_Exercise data_
/-! One message of the running collective. -/

/-- A decider compares headers (R376). -/
def State.takePost (s : State) (c : Nat) (x : ColRun) (m : Nat) (h : List Byte) : State :=
  match [1, 2, 3, 4].find? (fun k => deciderOf x.members k m != m) with
  | none => s
  | some k =>
    if !x.members.contains m || deciderOf x.members k m != s.me then s
    else if h != x.desc.header then s.colAbort c Codes.misdeal
    else s.setRun c { x with posts := if x.posts.contains (k, unitOf x.members k m) then x.posts
                                      else x.posts ++ [(k, unitOf x.members k m)] }

def State.takeReady (s : State) (c : Nat) (x : ColRun) (k u n : Nat) (rs : List Nat) : State :=
  if !(tricksOf x.members s.me).contains k || deciderOf x.members k s.me != s.me || !(unitsOf x.members k s.me).contains u
      || x.fixed.any (fun q => q.1 == k) || x.readies.any (fun q => q.1 == k && q.2.unit == u)
      || !(u == unitOf x.members k s.me || x.posts.contains (k, u)) then s
  else s.setRun c { x with readies := x.readies ++ [(k, ⟨u, n, rs⟩)] }

/-- GO reaches a module; a unit's decider relays it (R375). -/
def State.takeGo (s : State) (c : Nat) (x : ColRun) (k : Nat) (us : List Nat) (n : Nat) (rs : List Nat) : State :=
  if !(tricksOf x.members s.me).contains k || (x.go k).isSome then s
  else
    let x1 := { x with gos := x.gos ++ [(k, ⟨us, n, rs⟩)] }
    let s1 := s.setRun c x1
    if unitOf x.members k s.me = s.me then
      s1.colSendAll c x1 ((unitMods x.members k s.me).filter (fun m => m != s.me)) (.go k us n rs)
    else s1

def State.takeMsg (s : State) (c : Nat) (x : ColRun) (m : ColMsg) : State :=
  match m with
  | .finalAbort code => s.colFinal c x code
  | .abort code => s.colAbort c code
  | m =>
    if x.phase = .stopped then s
    else
      match m with
      | .post q h => s.takePost c x q h
      | .rootReady k q => s.setRun c { x with rootReady := x.rootReady ++ [(k, q)] }
      | .ready k u n rs => s.takeReady c x k u n rs
      | .go k us n rs => s.takeGo c x k us n rs
      | .twinSet k us => s.setRun c { x with twins := x.twins ++ [(k, us)] }
      | .pot k down q off bs => s.takeChunk c x k down q off bs
      | .shuffle src dst off sent bs =>
        if dst = s.me then s.takeShuffle c x src off sent bs else s.forwardShuffle c x.desc.seq src dst off sent bs
      | .digest step dig =>
        if x.desc.op = 6 ∧ x.flag = none then
          s.setRun c { x with flag := some (if step = s.col.step ∧ dig = s.col.digest then 0 else 1), twinDig := dig }
        else s
      | _ => s

/-! Progress of the running collective. -/

/-- Its own POST goes up once every module of its unit has posted. -/
def State.stepPost (s : State) (c : Nat) (x : ColRun) : Option State :=
  if x.posted then none
  else
    match postTrick x.members s.me with
    | none => none
    | some k =>
      if x.allPosted s.me (k - 1) then
        let x1 := { x with posted := true }
        some ((s.setRun c x1).colSend c x1 (deciderOf x.members k s.me) (.post s.me x.desc.header))
      else none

_What to produce_
Every entry in the listing must be retyped exactly.

_Answer for this exercise_
/-! One message of the running collective. -/

/-- A decider compares headers (R376). -/
def State.takePost (s : State) (c : Nat) (x : ColRun) (m : Nat) (h : List Byte) : State :=
  match [1, 2, 3, 4].find? (fun k => deciderOf x.members k m != m) with
  | none => s
  | some k =>
    if !x.members.contains m || deciderOf x.members k m != s.me then s
    else if h != x.desc.header then s.colAbort c Codes.misdeal
    else s.setRun c { x with posts := if x.posts.contains (k, unitOf x.members k m) then x.posts
                                      else x.posts ++ [(k, unitOf x.members k m)] }

def State.takeReady (s : State) (c : Nat) (x : ColRun) (k u n : Nat) (rs : List Nat) : State :=
  if !(tricksOf x.members s.me).contains k || deciderOf x.members k s.me != s.me || !(unitsOf x.members k s.me).contains u
      || x.fixed.any (fun q => q.1 == k) || x.readies.any (fun q => q.1 == k && q.2.unit == u)
      || !(u == unitOf x.members k s.me || x.posts.contains (k, u)) then s
  else s.setRun c { x with readies := x.readies ++ [(k, ⟨u, n, rs⟩)] }

/-- GO reaches a module; a unit's decider relays it (R375). -/
def State.takeGo (s : State) (c : Nat) (x : ColRun) (k : Nat) (us : List Nat) (n : Nat) (rs : List Nat) : State :=
  if !(tricksOf x.members s.me).contains k || (x.go k).isSome then s
  else
    let x1 := { x with gos := x.gos ++ [(k, ⟨us, n, rs⟩)] }
    let s1 := s.setRun c x1
    if unitOf x.members k s.me = s.me then
      s1.colSendAll c x1 ((unitMods x.members k s.me).filter (fun m => m != s.me)) (.go k us n rs)
    else s1

def State.takeMsg (s : State) (c : Nat) (x : ColRun) (m : ColMsg) : State :=
  match m with
  | .finalAbort code => s.colFinal c x code
  | .abort code => s.colAbort c code
  | m =>
    if x.phase = .stopped then s
    else
      match m with
      | .post q h => s.takePost c x q h
      | .rootReady k q => s.setRun c { x with rootReady := x.rootReady ++ [(k, q)] }
      | .ready k u n rs => s.takeReady c x k u n rs
      | .go k us n rs => s.takeGo c x k us n rs
      | .twinSet k us => s.setRun c { x with twins := x.twins ++ [(k, us)] }
      | .pot k down q off bs => s.takeChunk c x k down q off bs
      | .shuffle src dst off sent bs =>
        if dst = s.me then s.takeShuffle c x src off sent bs else s.forwardShuffle c x.desc.seq src dst off sent bs
      | .digest step dig =>
        if x.desc.op = 6 ∧ x.flag = none then
          s.setRun c { x with flag := some (if step = s.col.step ∧ dig = s.col.digest then 0 else 1), twinDig := dig }
        else s
      | _ => s

/-! Progress of the running collective. -/

/-- Its own POST goes up once every module of its unit has posted. -/
def State.stepPost (s : State) (c : Nat) (x : ColRun) : Option State :=
  if x.posted then none
  else
    match postTrick x.members s.me with
    | none => none
    | some k =>
      if x.allPosted s.me (k - 1) then
        let x1 := { x with posted := true }
        some ((s.setRun c x1).colSend c x1 (deciderOf x.members k s.me) (.post s.me x.desc.header))
      else none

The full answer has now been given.